Since becoming a pterosaur Janine has found an even greater joy: flight. She feels like she belongs in the air, finding it peaceful and right-seeming. So much so that she ran away believing that this life would be better than her old one as an outsider that no one needed. Time to think it over, and the appeal of one of the others telling her they needed her, got her to come back, but she still thinks she will probably stay behind when they go home.

The mind of her host, the Quetzalcoatlus whose body she’s in, is buried in there, but it’s quite passive, offering little more than a general set of guiding instincts and paranoia about situations that have been dangerous to it before. These include deep water and large waterfalls. And it makes her quite interested in small animals running underfoot. She can override it with some concentration, though it's more difficult when she's hungry or highly stressed. It doesn't even qualify as a split personality.

[point in timeline you're picking your character from]: Late in the book, when Moriarty the T. rex has picked her up and she's blacked out.

[journal post]:

[The device is attached to the trunk of a tree. An enormous beaky head swings into view, one red eye looking into the screen. The beak opens and emits a hoarse caw. A girl's voice sounds at the same time, only vaguely in synch with the beak's movements.]

Testing. Test-ing. Okay, you either work or you don't.

The hell is this? There's a city over there. There are humans in it. Practically everyone on this network thing is human! That should not be possible. Is this more time travel?

Oh, God, this is more time travel, isn't it. [Her head moves away from the device as she calls out. A shriek emits from her throat.] Philips, Peterefsky! Chambers! Where are you guys? Where's Loki, what happened with Moriarty?

...What is that sound?!

[third person / log sample]:

One of the four biggest anachronisms in the Cretaceous period soared above a river, idly following it down towards the sea. The sun warmed her outstretched wings like a benediction. If this were a movie there'd be something very pretty on the soundtrack right now. She kind of wanted to think of something and "play" it.

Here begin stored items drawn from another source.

/-- The mirror word at a place, through the code where it lies in SRAM. -/
def State.readMirror (a : Nat) (s : State) : (Word64 × Bool) × State :=
  if 0x20710000 ≤ a ∧ a < 0x20750000 then
    ((Config.stagerImage s.fwRev s.stagerContent (imageIx a), s.stager.imgPsn.contains (imageIx a)), s)
  else if wordLen a = 4 then
    let (r0, s) := s.readWord a
    let (r1, s) := s.readWord (a + 4)
    ((BitVec.ofNat 64 (2 ^ 32 * r1.w.toNat + r0.w.toNat), r0.psn || r1.psn), s)
  else
    let (r, s) := s.readWord a
    ((r.w, r.psn), s)

/-! ### The digest (R415 to R418) -/

/-- A term of W. -/
def State.addW (a : Nat) (d : Word64) (s : State) : State := s.withMir { s.mir with w := s.mir.w + mirHash a d false }

/-- The stroke that ends leaves its W and S to be completed; the next begins with term 4 (R416). -/
def State.digestBoundary (s : State) : State :=
  let part := s.on RUL_ACTIVE RUL_ACTIVE_PARTIAL
  s.withMir { s.mir with ended := some (s.tim.strk, s.mir.w, s.mir.sw, s.fld RUL_ACTIVE RUL_ACTIVE_INDEX, part), w := 0, sw := 0, since := s.mir.since + 1 }

/-- D of the stroke that ended is complete (R415, R418). -/
def State.digestComplete (s : State) : State :=
  match s.mir.ended with
  | none => s
  | some (n, w, sw, rul, part) =>
    let d := mix (w ^^^ mix (sw ^^^ n.setWidth 64))
    let l := s.mir.digests ++ [⟨n, d, rul, part⟩]
    let s := s.withMir { s.mir with digests := l.drop (l.length - 32), ended := none }
    let s := (s.setReg MIR_DIG_LO (loWord d)).setReg MIR_DIG_HI (hiWord d)
    (s.setReg MIR_DSTK_LO (loWord n)).setReg MIR_DSTK_HI (hiWord n)

/-- The engine's own D of a stroke. -/
def State.digestOf (s : State) (n : Stroke) : Option DigRec := s.mir.digests.find? fun r => r.stroke == n

/-- One word of the sweep (R417). -/
def State.sweepWord (x : Nat) (s : State) : State :=
  match s.mirIndex x with
  | none => s
  | some m =>
    let (d, s) := s.readMirror (s.mirrorPlace m)
    s.withMir { s.mir with sw := s.mir.sw + mirHash m d.1 d.2 }

/-- Whether a LEAD streams: the latest peer copy shows SHADOW out of step (R434). -/
def State.streams (s : State) : Bool :=
  s.member && decide (s.mode = modeLead) &&
    match s.mir.peer with
    | some (m, _, oos) => decide (m = modeShadow) && oos
    | none => false

/-- A pass begins, goes on or stops as R434 says. -/
def State.passStep (s : State) : State :=
  if s.streams then
    if s.mir.sending then s
    else
      let p := if s.mir.begun then s.fld MIR_PASS MIR_PASS_PASS + 1 else s.fld MIR_PASS MIR_PASS_PASS
      let s := (s.setFld MIR_PASS MIR_PASS_PASS p).setReg MIR_CURSOR 0
      s.withMir { s.mir with sending := true, begun := true }
  else if s.mir.sending then ((s.setReg MIR_CURSOR 0).withMir { s.mir with sending := false })
  else s

/-- The words of the state records of a stroke, taken at the snapshot point (R434). -/
def State.snapWords (s : State) : List (Nat × Word64 × Bool) × State :=
  let n := min (16 * s.fld MIR_STREAM MIR_STREAM_SPKT) (s.wtot - (s.reg MIR_CURSOR).toNat)
  let c := (s.reg MIR_CURSOR).toNat
  (List.range n).foldl (fun (ls : List (Nat × Word64 × Bool) × State) i =>
    match ls.2.mirIndex (c + i) with
    | none => ls
    | some m =>
      let (d, s) := ls.2.readMirror (ls.2.mirrorPlace m)
      (ls.1 ++ [(c + i, d.1, d.2)], s)) ([], s)

/-- STATE_DIGEST_SNAPSHOT: D of the stroke before is completed; the sweep and the state records take their words
(R417, R418, R434). -/
def execStateDigestSnapshot (s : State) : Host.Outcome State Fault Refusal :=
  let s := (s.atRoot 2048).digestComplete
  let n := 512 * s.tim.strk.toNat
  let s := each (List.range (min 512 s.wtot)) (fun i s => s.sweepWord ((n + i) % s.wtot)) s
  let s := s.passStep
  if s.mir.sending then
    let (l, s) := s.snapWords
    .next (s.withMir { s.mir with snap := l })
  else .next (s.withMir { s.mir with snap := [] })

/-! ### State records at the SHADOW (R433, R435, R436) -/

def recIndex (g : RawTag) : Nat := g.w0.toNat
def recData (g : RawTag) : Word64 := BitVec.ofNat 64 (2 ^ 32 * g.w1.toNat + g.w2.toNat)
def recPass (g : RawTag) : BitVec 16 := BitVec.ofNat 16 g.w4.toNat
def recFid (g : RawTag) : BitVec 16 := BitVec.ofNat 16 (g.w5.toNat / 2 ^ 16)
def recPoison (g : RawTag) : Bool := bitOf g.w5 15
def recFw (g : RawTag) : Nat := g.w5.toNat % 256

/-- The sequence of a pass advances by one record (R436). -/
def State.passRecord (g : RawTag) (s : State) : State :=
  let c := (s.reg MIR_CURSOR).toNat
  let on := decide (s.mir.pass = some (recPass g)) && decide (recIndex g = c)
  let start := decide (recIndex g = 0)
  let s :=
    if on then s.setReg MIR_CURSOR (BitVec.ofNat 32 (c + 1))
    else if start then
      let s := (s.setReg MIR_CURSOR 1).setFld MIR_PASS MIR_PASS_PASS (recPass g).toNat
      s.withMir { s.mir with pass := some (recPass g) }
    else ((s.setReg MIR_CURSOR 0).withMir { s.mir with pass := none })
  if (s.reg MIR_CURSOR).toNat = s.wtot ∧ s.mir.pass.isSome ∧ s.on MIR_STAT MIR_STAT_FOLIO = false then
    (s.bump CTR_MIR_PASS_CNT).setMirState mirCheck
  else s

In time, Janine thought, she would stop comparing everything to things from Montana in the late twentieth century. She'd quit talking and thinking in English. Her name would go, and all awareness that she had ever been human would fade to a faint oddity, one she never dwelled on. She would be just this, just a Quetzalcoatlus.

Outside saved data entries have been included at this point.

/-- One port fetches its transmit block, STALE where a slot of it is (R287); position k leaves in frame F(m, k) + X
(R277). -/
def State.sapFetch (k : Nat) (s : State) : State :=
  if s.sapOn k && s.on (SAP_CTL k) SAP_CTL_TXEN then
    let mask := s.reg (SAP_TX_MASK k)
    let act := activeSlots mask (s.sapSlots k)
    let (bs, s) := sapFetchSlots (s.fld (SAP_TX_BASE k) ⟨13, 0⟩) act 0 s
    let stale := bs.any Block.stale
    let s := if stale then s.bump (CTR_SAP_STALE_CNT k) else s
    let s := s.sapPoison k (bs.foldl (fun n b => n + b.words.countP (·.2)) 0)
    let zero := stale && s.on (SAP_CTL k) SAP_CTL_STALEZ
    let vals := act.zip (bs.map (txBlock (s.on (SAP_CTL k) SAP_CTL_TXSRC) zero (s.sapWlen k)))
    let x := s.sap k
    if x.mapped then
      let frames := (List.range s.samples).map fun i =>
        (⟨s.sapFrame0 k + BitVec.ofNat 32 (i + x.x), (List.range 32).map fun j =>
          match vals.find? fun e => e.1 == j with
          | some e => e.2.getD i 0
          | none => 0, mask⟩ : SapTx)
      s.setSap k { x with txq := x.txq ++ frames.filter fun t => laterThan t.num x.count }
    else s
  else s

/-- SAP_TX_FETCH: cycles 2,048 to 3,071, in port order (R277). In DARK, LOAD and SEALED SDO is 0 (R592). -/
def execSapTxFetch (s : State) : Host.Outcome State Fault Refusal :=
  let s := s.atRoot 2048
  .next (if s.rulingRuns || s.mode == modeService then each (List.range 16) (fun k s => s.sapFetch k) s else s)

/-- SDO of a port over the 32·SLOTS data bits of the frame in progress, from the first data bit of slot 0: a level, or
none where the pin is high impedance (R272, R279, R289, R293). -/
def State.sapSdo (s : State) (k : Nat) : List (Option Bool) :=
  let live := s.live || s.muted
  let hiz := s.on (SAP_CTL k) SAP_CTL_TXHIZ
  let idle : Option Bool := if hiz then none else some false
  (List.range (32 * s.sapSlots k)).map fun i =>
    if s.sapOn k = false ∨ live = false ∨ s.isSealing then some false
    else
      match (s.sap k).txq.find? fun t => t.num == (s.sap k).count with
      | none => idle
      | some t =>
        if bitOf t.act (i / 32) = false ∨ s.sapWlen k ≤ i % 32 then idle
        else some (!s.muted && bitOf (t.slots.getD (i / 32) 0) (31 - i % 32))

/-- Phase 3 for a mask: bits at and above SLOTS are cleared in the committed value (R285). -/
def State.sapSwapMasks (s : State) : State :=
  let s := each s.sapMasks (fun e s =>
    let k := e.1 / 0x100 % 0x100 - 1
    let n := s.sapSlots k
    s.setReg e.1 (if 32 ≤ n then e.2 else e.2 &&& BitVec.ofNat 32 (2 ^ n - 1))) s
  s.withSapMasks []

end Sys2Proof.Machine
end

And that... she told herself, that was a good thing. It would make things easier for her.

Thinking of this in terms of what she'd lost would just be depressing. Actually cleaned surroundings. Real beds and furniture. A roof in the rain. The smell of pretty much anything. Foods she could taste - chocolate, she'd never have chocolate again. Music, movies, books. Games. Conversation with anything that understood language.

- oh, yes, because her conversations had been so meaningful and fulfilling. Her life was not like fiction - no one's life was. Anyone who seemed like a true friend would turn without warning if they saw something better. Just about everyone up to the teachers despised her. Janine's own mother didn't care enough about her to be around. Janine had had more real conversations in the week since coming here, with Bertram and Mike and even Chambers, than in two years at home.

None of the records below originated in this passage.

/-- QMAC: per lane, the accumulator from its previous value and the shifted product (R92 to R94, R107). -/
def qmacOp (n : NibId) (hit : Word → Bool) (ax : Bool) (qa : BitVec 3) (b : QSrc) (ld : ParLoad) (prev : Bool) (op : Int → Int → Int)
    (s : State) : State :=
  s.issue n hit false (fun x s =>
    let mul (y : Nib) (l : Nat) : Nib :=
      let a := x.rq qa l
      let c := x.src b l
      let old := x.acMac (acReg ax l).toNat
      let r := accSat (op old.v.toInt (2 * (a.v.toInt * c.v.toInt)))
      (y.launchAcc (acReg ax l) ⟨r.1, a.psn || c.psn || (prev && old.psn)⟩).launchSticky 1 (stIf r.2 stAV)
    match parLoc n ld x with
    | some (.bad c) => .trap c
    | some loc =>
      let (y, s) := parLoad n ld loc x ([0, 1, 2, 3].foldl mul x) s
      .ok (s.setNib n y)
    | none => .ok (s.setNib n ([0, 1, 2, 3].foldl mul x)))

/-- MPY: the previous value is not used. -/
def execMpy (n : NibId) (ax : Bool) (qa : BitVec 3) (b : QSrc) (ld : ParLoad) (s : State) : Out :=
  .next (qmacOp n (spells n (.mpy n ax qa b ld)) ax qa b ld false (fun _ p => p) s)

/-- MAC. -/
def execMac (n : NibId) (ax : Bool) (qa : BitVec 3) (b : QSrc) (ld : ParLoad) (s : State) : Out :=
  .next (qmacOp n (spells n (.mac n ax qa b ld)) ax qa b ld true (fun o p => o + p) s)

/-- MSU. -/
def execMsu (n : NibId) (ax : Bool) (qa : BitVec 3) (b : QSrc) (ld : ParLoad) (s : State) : Out :=
  .next (qmacOp n (spells n (.msu n ax qa b ld)) ax qa b ld true (fun o p => o - p) s)

/-- The forms of EXT that R130 and R148 leave undefined: an empty mask; a shift outside −8 to +8; a shift or
BX in the binary32 format. -/
def extIllegal (fmt : Bool) (mask : BitVec 4) (shift : BitVec 5) (bx : Bool) : Bool :=
  decide (mask = 0) || (if fmt then decide (shift ≠ 0) || bx
    else decide (shift.toInt < -8) || decide (8 < shift.toInt))

/-- EXT (R95, R96, R104, R148). -/
def execExt (n : NibId) (fmt ax : Bool) (qd : BitVec 3) (mask : BitVec 4) (shift : BitVec 5) (bx clr : Bool)
    (s : State) : Out :=
  .next (s.issue n (spells n (.ext n fmt ax qd mask shift bx clr)) false (fun x s =>
    if extIllegal fmt mask shift bx then .trap trapIllegal
    else
      let lane (y : Nib) (l : Nat) : Nib :=
        if bitOf mask l then
          let a := x.acExt (acReg ax l).toNat
          let r := if fmt then extF a.v else extQ x.cur.rmode a.v shift.toInt
          let y := (y.launchReg 2 3 (regQ qd l) ⟨r.w, a.psn⟩).launchSticky 2 r.st
          let y := if bx && !a.psn then y.launch 3 (.bexpMin (BitVec.ofNat 6 (rsb r.w))) else y
          if clr then y.launchAcc (acReg ax l) ⟨0, false⟩ else y
        else y
      .ok (s.setNib n ([0, 1, 2, 3].foldl lane x))))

A pealing screech rang out, and Loki, the native Quetzalcoatlus who always seemed to stick around, flew out in front of her. His long head twisted slightly so that he looked back at her out of one eye, and then he dove like a homicidal kite, pulling up just in time to not crash, scaring several prehistoric crocodiles into the water from where they'd been sunbathing. He'd broken her out of her mood, and she laughed. No; no, this was the right thing to do. She wasn't really alone.

And flying was the best thing that had ever happened to her. Sensing the change in her mood, Loki pulled up besides her, or as close to besides as was practical, considering their wingspans.

Janine didn't have lips anymore, or eyes that crinkled, but she felt sure she was smiling.